Investor Expectations – Boards of Directors

Although investor activism campaigns are on the rise, it is not just the activist investors who have become more vocal.  In fact, investors in general are becoming increasingly vocal about their expectations of boards of directors.  So, what are the current investor expectations of the boards of directors where they invest? How do investors evaluate board performance in the areas of director independence, skillset diversity, expertise, over-boarding and tenure?

What other topics are of priority or concern such as executive compensation, risk, and other vulnerabilities that can impact the board’s value to shareholders? In this two-part series, I will examine criteria used by investors to evaluate board performance and potential vulnerabilities, gaps in governance, the value of diversity and views on board tenure.  I will also explore topics such as limited voting rights and instances where investors vote against committee appointments. In this first of a two-part series, we will look at the following —

Investor Trends

Shareholder proposals are on the rise and are trending upwards.  We are not in a great place regarding shareholder proposals in the US and it is unfortunately due to the politicization of the process and eagerness to put up a win.  Issues-based proposals are on the rise due to an increased focus on environmental and social issues. Investors believe that it unnecessarily taking up a lot of resources for what are non-materials issues.

Another trend is where there is a limiting of voting power for shareholders. For the investors, it does not drive whether to invest but it does create concern about risk.  So, this is being considered a “buyer beware” and it depends on the investment thesis.

With shareholder activism, the number of campaigns are on the rise and particularly from first time investors. It is not necessarily a fad and so it still needs to remain to be seen.  Operational activism is changing things and it is putting a lot of pressure on the CEO by challenging the strategy and hence the current CEO and the board. Boards will be experiencing increased pressure to engage more often on strategy.  In turn in some cases, this pressure can appear threatening to the management team.

Skillset vs. Diversity

Shareholders are at a disadvantage when it comes to determining if the board has the right skillset. Although there are a lot of resumes floating around, it does not help with seeing real-time experience and its impact to board culture and dynamics. The greatest skillsets sought are for financial expertise and prior/current CEO expertise. Shareholders are not a fan of ethnic or gender diversity as a value driver and they certainly do not view it as a skillset. Investors are not saying that diversity is not an attribute to be focused on.  It is simply not viewed as a unique skillset.

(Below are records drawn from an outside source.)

/-! ### onPort -/

@[simp] theorem State.onPort_part (s : State) (w : Fin 11) (f : ParPort → ParPort) :
    (s.onPort w f).part = s.part := rfl
@[simp] theorem State.onPort_fuse (s : State) (w : Fin 11) (f : ParPort → ParPort) :
    (s.onPort w f).fuse = s.fuse := rfl
@[simp] theorem State.onPort_now (s : State) (w : Fin 11) (f : ParPort → ParPort) :
    (s.onPort w f).now = s.now := rfl
@[simp] theorem State.onPort_fresh (s : State) (w : Fin 11) (f : ParPort → ParPort) :
    (s.onPort w f).fresh = s.fresh := rfl
@[simp] theorem State.onPort_ao (s : State) (w : Fin 11) (f : ParPort → ParPort) :
    (s.onPort w f).ao = s.ao := rfl
@[simp] theorem State.onPort_pwr (s : State) (w : Fin 11) (f : ParPort → ParPort) :
    (s.onPort w f).pwr = s.pwr := rfl
@[simp] theorem State.onPort_bus (s : State) (w : Fin 11) (f : ParPort → ParPort) :
    (s.onPort w f).bus = { s.bus with port := vmod s.bus.port w f } := rfl
@[simp] theorem State.onPort_vi (s : State) (w : Fin 11) (f : ParPort → ParPort) :
    (s.onPort w f).vi = s.vi := rfl
@[simp] theorem State.onPort_par (s : State) (w : Fin 11) (f : ParPort → ParPort) :
    (s.onPort w f).par = s.par := rfl
@[simp] theorem State.onPort_loam (s : State) (w : Fin 11) (f : ParPort → ParPort) :
    (s.onPort w f).loam = s.loam := rfl
@[simp] theorem State.onPort_silt (s : State) (w : Fin 11) (f : ParPort → ParPort) :
    (s.onPort w f).silt = s.silt := rfl
@[simp] theorem State.onPort_marl (s : State) (w : Fin 11) (f : ParPort → ParPort) :
    (s.onPort w f).marl = s.marl := rfl
@[simp] theorem State.onPort_paper (s : State) (w : Fin 11) (f : ParPort → ParPort) :
    (s.onPort w f).paper = s.paper := rfl
@[simp] theorem State.onPort_analog (s : State) (w : Fin 11) (f : ParPort → ParPort) :
    (s.onPort w f).analog = s.analog := rfl
@[simp] theorem State.onPort_island (s : State) (w : Fin 11) (f : ParPort → ParPort) :
    (s.onPort w f).island = s.island := rfl
@[simp] theorem State.onPort_legal (s : State) (w : Fin 11) (f : ParPort → ParPort) :
    (s.onPort w f).legal = s.legal := rfl
@[simp] theorem State.onPort_grit (s : State) (w : Fin 11) (f : ParPort → ParPort) :
    (s.onPort w f).grit = s.grit := rfl
@[simp] theorem State.onPort_ser (s : State) (w : Fin 11) (f : ParPort → ParPort) :
    (s.onPort w f).ser = s.ser := rfl
@[simp] theorem State.onPort_link (s : State) (w : Fin 11) (f : ParPort → ParPort) :
    (s.onPort w f).link = s.link := rfl
@[simp] theorem State.onPort_mgmt (s : State) (w : Fin 11) (f : ParPort → ParPort) :
    (s.onPort w f).mgmt = s.mgmt := rfl
@[simp] theorem State.onPort_pending (s : State) (w : Fin 11) (f : ParPort → ParPort) :
    (s.onPort w f).pending = s.pending := rfl

/-! ### onEvq -/

@[simp] theorem State.onEvq_part (s : State) (w : Fin 9) (f : EventPort → EventPort) :
    (s.onEvq w f).part = s.part := rfl
@[simp] theorem State.onEvq_fuse (s : State) (w : Fin 9) (f : EventPort → EventPort) :
    (s.onEvq w f).fuse = s.fuse := rfl
@[simp] theorem State.onEvq_now (s : State) (w : Fin 9) (f : EventPort → EventPort) :
    (s.onEvq w f).now = s.now := rfl
@[simp] theorem State.onEvq_fresh (s : State) (w : Fin 9) (f : EventPort → EventPort) :
    (s.onEvq w f).fresh = s.fresh := rfl
@[simp] theorem State.onEvq_ao (s : State) (w : Fin 9) (f : EventPort → EventPort) :
    (s.onEvq w f).ao = s.ao := rfl
@[simp] theorem State.onEvq_pwr (s : State) (w : Fin 9) (f : EventPort → EventPort) :
    (s.onEvq w f).pwr = s.pwr := rfl
@[simp] theorem State.onEvq_bus (s : State) (w : Fin 9) (f : EventPort → EventPort) :
    (s.onEvq w f).bus = { s.bus with evq := vmod s.bus.evq w f } := rfl
@[simp] theorem State.onEvq_vi (s : State) (w : Fin 9) (f : EventPort → EventPort) :
    (s.onEvq w f).vi = s.vi := rfl
@[simp] theorem State.onEvq_par (s : State) (w : Fin 9) (f : EventPort → EventPort) :
    (s.onEvq w f).par = s.par := rfl
@[simp] theorem State.onEvq_loam (s : State) (w : Fin 9) (f : EventPort → EventPort) :
    (s.onEvq w f).loam = s.loam := rfl
@[simp] theorem State.onEvq_silt (s : State) (w : Fin 9) (f : EventPort → EventPort) :
    (s.onEvq w f).silt = s.silt := rfl
@[simp] theorem State.onEvq_marl (s : State) (w : Fin 9) (f : EventPort → EventPort) :
    (s.onEvq w f).marl = s.marl := rfl
@[simp] theorem State.onEvq_paper (s : State) (w : Fin 9) (f : EventPort → EventPort) :
    (s.onEvq w f).paper = s.paper := rfl
@[simp] theorem State.onEvq_analog (s : State) (w : Fin 9) (f : EventPort → EventPort) :
    (s.onEvq w f).analog = s.analog := rfl
@[simp] theorem State.onEvq_island (s : State) (w : Fin 9) (f : EventPort → EventPort) :
    (s.onEvq w f).island = s.island := rfl
@[simp] theorem State.onEvq_legal (s : State) (w : Fin 9) (f : EventPort → EventPort) :
    (s.onEvq w f).legal = s.legal := rfl
@[simp] theorem State.onEvq_grit (s : State) (w : Fin 9) (f : EventPort → EventPort) :
    (s.onEvq w f).grit = s.grit := rfl
@[simp] theorem State.onEvq_ser (s : State) (w : Fin 9) (f : EventPort → EventPort) :
    (s.onEvq w f).ser = s.ser := rfl
@[simp] theorem State.onEvq_link (s : State) (w : Fin 9) (f : EventPort → EventPort) :
    (s.onEvq w f).link = s.link := rfl
@[simp] theorem State.onEvq_mgmt (s : State) (w : Fin 9) (f : EventPort → EventPort) :
    (s.onEvq w f).mgmt = s.mgmt := rfl
@[simp] theorem State.onEvq_pending (s : State) (w : Fin 9) (f : EventPort → EventPort) :
    (s.onEvq w f).pending = s.pending := rfl

/-! ### onData -/

@[simp] theorem State.onData_part (s : State) (v : Fin 8) (f : DataPort → DataPort) :
    (s.onData v f).part = s.part := rfl
@[simp] theorem State.onData_fuse (s : State) (v : Fin 8) (f : DataPort → DataPort) :
    (s.onData v f).fuse = s.fuse := rfl
@[simp] theorem State.onData_now (s : State) (v : Fin 8) (f : DataPort → DataPort) :
    (s.onData v f).now = s.now := rfl
@[simp] theorem State.onData_fresh (s : State) (v : Fin 8) (f : DataPort → DataPort) :
    (s.onData v f).fresh = s.fresh := rfl
@[simp] theorem State.onData_ao (s : State) (v : Fin 8) (f : DataPort → DataPort) :
    (s.onData v f).ao = s.ao := rfl
@[simp] theorem State.onData_pwr (s : State) (v : Fin 8) (f : DataPort → DataPort) :
    (s.onData v f).pwr = s.pwr := rfl
@[simp] theorem State.onData_bus (s : State) (v : Fin 8) (f : DataPort → DataPort) :
    (s.onData v f).bus = s.bus := rfl
@[simp] theorem State.onData_vi (s : State) (v : Fin 8) (f : DataPort → DataPort) :
    (s.onData v f).vi = vmod s.vi v fun y => { y with data := f y.data } := rfl
@[simp] theorem State.onData_par (s : State) (v : Fin 8) (f : DataPort → DataPort) :
    (s.onData v f).par = s.par := rfl
@[simp] theorem State.onData_loam (s : State) (v : Fin 8) (f : DataPort → DataPort) :
    (s.onData v f).loam = s.loam := rfl
@[simp] theorem State.onData_silt (s : State) (v : Fin 8) (f : DataPort → DataPort) :
    (s.onData v f).silt = s.silt := rfl
@[simp] theorem State.onData_marl (s : State) (v : Fin 8) (f : DataPort → DataPort) :
    (s.onData v f).marl = s.marl := rfl
@[simp] theorem State.onData_paper (s : State) (v : Fin 8) (f : DataPort → DataPort) :
    (s.onData v f).paper = s.paper := rfl
@[simp] theorem State.onData_analog (s : State) (v : Fin 8) (f : DataPort → DataPort) :
    (s.onData v f).analog = s.analog := rfl
@[simp] theorem State.onData_island (s : State) (v : Fin 8) (f : DataPort → DataPort) :
    (s.onData v f).island = s.island := rfl
@[simp] theorem State.onData_legal (s : State) (v : Fin 8) (f : DataPort → DataPort) :
    (s.onData v f).legal = s.legal := rfl
@[simp] theorem State.onData_grit (s : State) (v : Fin 8) (f : DataPort → DataPort) :
    (s.onData v f).grit = s.grit := rfl
@[simp] theorem State.onData_ser (s : State) (v : Fin 8) (f : DataPort → DataPort) :
    (s.onData v f).ser = s.ser := rfl
@[simp] theorem State.onData_link (s : State) (v : Fin 8) (f : DataPort → DataPort) :
    (s.onData v f).link = s.link := rfl
@[simp] theorem State.onData_mgmt (s : State) (v : Fin 8) (f : DataPort → DataPort) :
    (s.onData v f).mgmt = s.mgmt := rfl
@[simp] theorem State.onData_pending (s : State) (v : Fin 8) (f : DataPort → DataPort) :
    (s.onData v f).pending = s.pending := rfl

/-! ### onLoam -/

@[simp] theorem State.onLoam_part (s : State) (f : Loam → Loam) :
    (s.onLoam f).part = s.part := rfl
@[simp] theorem State.onLoam_fuse (s : State) (f : Loam → Loam) :
    (s.onLoam f).fuse = s.fuse := rfl
@[simp] theorem State.onLoam_now (s : State) (f : Loam → Loam) :
    (s.onLoam f).now = s.now := rfl
@[simp] theorem State.onLoam_fresh (s : State) (f : Loam → Loam) :
    (s.onLoam f).fresh = s.fresh := rfl
@[simp] theorem State.onLoam_ao (s : State) (f : Loam → Loam) :
    (s.onLoam f).ao = s.ao := rfl
@[simp] theorem State.onLoam_pwr (s : State) (f : Loam → Loam) :
    (s.onLoam f).pwr = s.pwr := rfl
@[simp] theorem State.onLoam_bus (s : State) (f : Loam → Loam) :
    (s.onLoam f).bus = s.bus := rfl
@[simp] theorem State.onLoam_vi (s : State) (f : Loam → Loam) :
    (s.onLoam f).vi = s.vi := rfl
@[simp] theorem State.onLoam_par (s : State) (f : Loam → Loam) :
    (s.onLoam f).par = s.par := rfl
@[simp] theorem State.onLoam_loam (s : State) (f : Loam → Loam) :
    (s.onLoam f).loam = f s.loam := rfl
@[simp] theorem State.onLoam_silt (s : State) (f : Loam → Loam) :
    (s.onLoam f).silt = s.silt := rfl
@[simp] theorem State.onLoam_marl (s : State) (f : Loam → Loam) :
    (s.onLoam f).marl = s.marl := rfl
@[simp] theorem State.onLoam_paper (s : State) (f : Loam → Loam) :
    (s.onLoam f).paper = s.paper := rfl
@[simp] theorem State.onLoam_analog (s : State) (f : Loam → Loam) :
    (s.onLoam f).analog = s.analog := rfl
@[simp] theorem State.onLoam_island (s : State) (f : Loam → Loam) :
    (s.onLoam f).island = s.island := rfl
@[simp] theorem State.onLoam_legal (s : State) (f : Loam → Loam) :
    (s.onLoam f).legal = s.legal := rfl
@[simp] theorem State.onLoam_grit (s : State) (f : Loam → Loam) :
    (s.onLoam f).grit = s.grit := rfl
@[simp] theorem State.onLoam_ser (s : State) (f : Loam → Loam) :
    (s.onLoam f).ser = s.ser := rfl
@[simp] theorem State.onLoam_link (s : State) (f : Loam → Loam) :
    (s.onLoam f).link = s.link := rfl
@[simp] theorem State.onLoam_mgmt (s : State) (f : Loam → Loam) :
    (s.onLoam f).mgmt = s.mgmt := rfl
@[simp] theorem State.onLoam_pending (s : State) (f : Loam → Loam) :
    (s.onLoam f).pending = s.pending := rfl

/-! ### onJob -/

@[simp] theorem State.onJob_part (s : State) (j : JobRef) (f : Job → Job) :
    (s.onJob j f).part = s.part := rfl
@[simp] theorem State.onJob_fuse (s : State) (j : JobRef) (f : Job → Job) :
    (s.onJob j f).fuse = s.fuse := rfl
@[simp] theorem State.onJob_now (s : State) (j : JobRef) (f : Job → Job) :
    (s.onJob j f).now = s.now := rfl
@[simp] theorem State.onJob_fresh (s : State) (j : JobRef) (f : Job → Job) :
    (s.onJob j f).fresh = s.fresh := rfl
@[simp] theorem State.onJob_ao (s : State) (j : JobRef) (f : Job → Job) :
    (s.onJob j f).ao = s.ao := rfl
@[simp] theorem State.onJob_pwr (s : State) (j : JobRef) (f : Job → Job) :
    (s.onJob j f).pwr = s.pwr := rfl
@[simp] theorem State.onJob_bus (s : State) (j : JobRef) (f : Job → Job) :
    (s.onJob j f).bus = s.bus := rfl
@[simp] theorem State.onJob_vi (s : State) (j : JobRef) (f : Job → Job) :
    (s.onJob j f).vi = s.vi := rfl
@[simp] theorem State.onJob_par (s : State) (j : JobRef) (f : Job → Job) :
    (s.onJob j f).par = s.par := rfl
@[simp] theorem State.onJob_loam (s : State) (j : JobRef) (f : Job → Job) :
    (s.onJob j f).loam = { s.loam with jobs := vmod s.loam.jobs j.vi fun r => vmod r j.handle f } := rfl
@[simp] theorem State.onJob_silt (s : State) (j : JobRef) (f : Job → Job) :
    (s.onJob j f).silt = s.silt := rfl
@[simp] theorem State.onJob_marl (s : State) (j : JobRef) (f : Job → Job) :
    (s.onJob j f).marl = s.marl := rfl
@[simp] theorem State.onJob_paper (s : State) (j : JobRef) (f : Job → Job) :
    (s.onJob j f).paper = s.paper := rfl
@[simp] theorem State.onJob_analog (s : State) (j : JobRef) (f : Job → Job) :
    (s.onJob j f).analog = s.analog := rfl
@[simp] theorem State.onJob_island (s : State) (j : JobRef) (f : Job → Job) :
    (s.onJob j f).island = s.island := rfl
@[simp] theorem State.onJob_legal (s : State) (j : JobRef) (f : Job → Job) :
    (s.onJob j f).legal = s.legal := rfl
@[simp] theorem State.onJob_grit (s : State) (j : JobRef) (f : Job → Job) :
    (s.onJob j f).grit = s.grit := rfl
@[simp] theorem State.onJob_ser (s : State) (j : JobRef) (f : Job → Job) :
    (s.onJob j f).ser = s.ser := rfl
@[simp] theorem State.onJob_link (s : State) (j : JobRef) (f : Job → Job) :
    (s.onJob j f).link = s.link := rfl
@[simp] theorem State.onJob_mgmt (s : State) (j : JobRef) (f : Job → Job) :
    (s.onJob j f).mgmt = s.mgmt := rfl
@[simp] theorem State.onJob_pending (s : State) (j : JobRef) (f : Job → Job) :
    (s.onJob j f).pending = s.pending := rfl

Investors believe that gender diversity should be embraced and it is worth taking a closer look at, however it needs to be made clear if it is a symptom of a broader problem. Compensation and succession are important when it comes to diversity.  With all this being said, it is not an excuse for boards that are not aware of diversity candidates.  There are outside resources that have access and should be tapped to bring diversity candidates forward. Investors do think that diversity numbers will continue to rise. In fact, over half of companies consider diversity when assessing their board’s composition.

In general, investors believe that not everyone needs to be a CEO, technology or cyber expert to be a board member. Not everyone has to be an effective CEO either.  They believe that it is not appropriate to think that if you not been a CEO, that you do not qualify for a board.  What is more important for investors is that the company has the right strategy and the right people in place against that strategy, rather than just following a trend. Progress is being made and there are new faces with new skills and backgrounds around the boardroom table.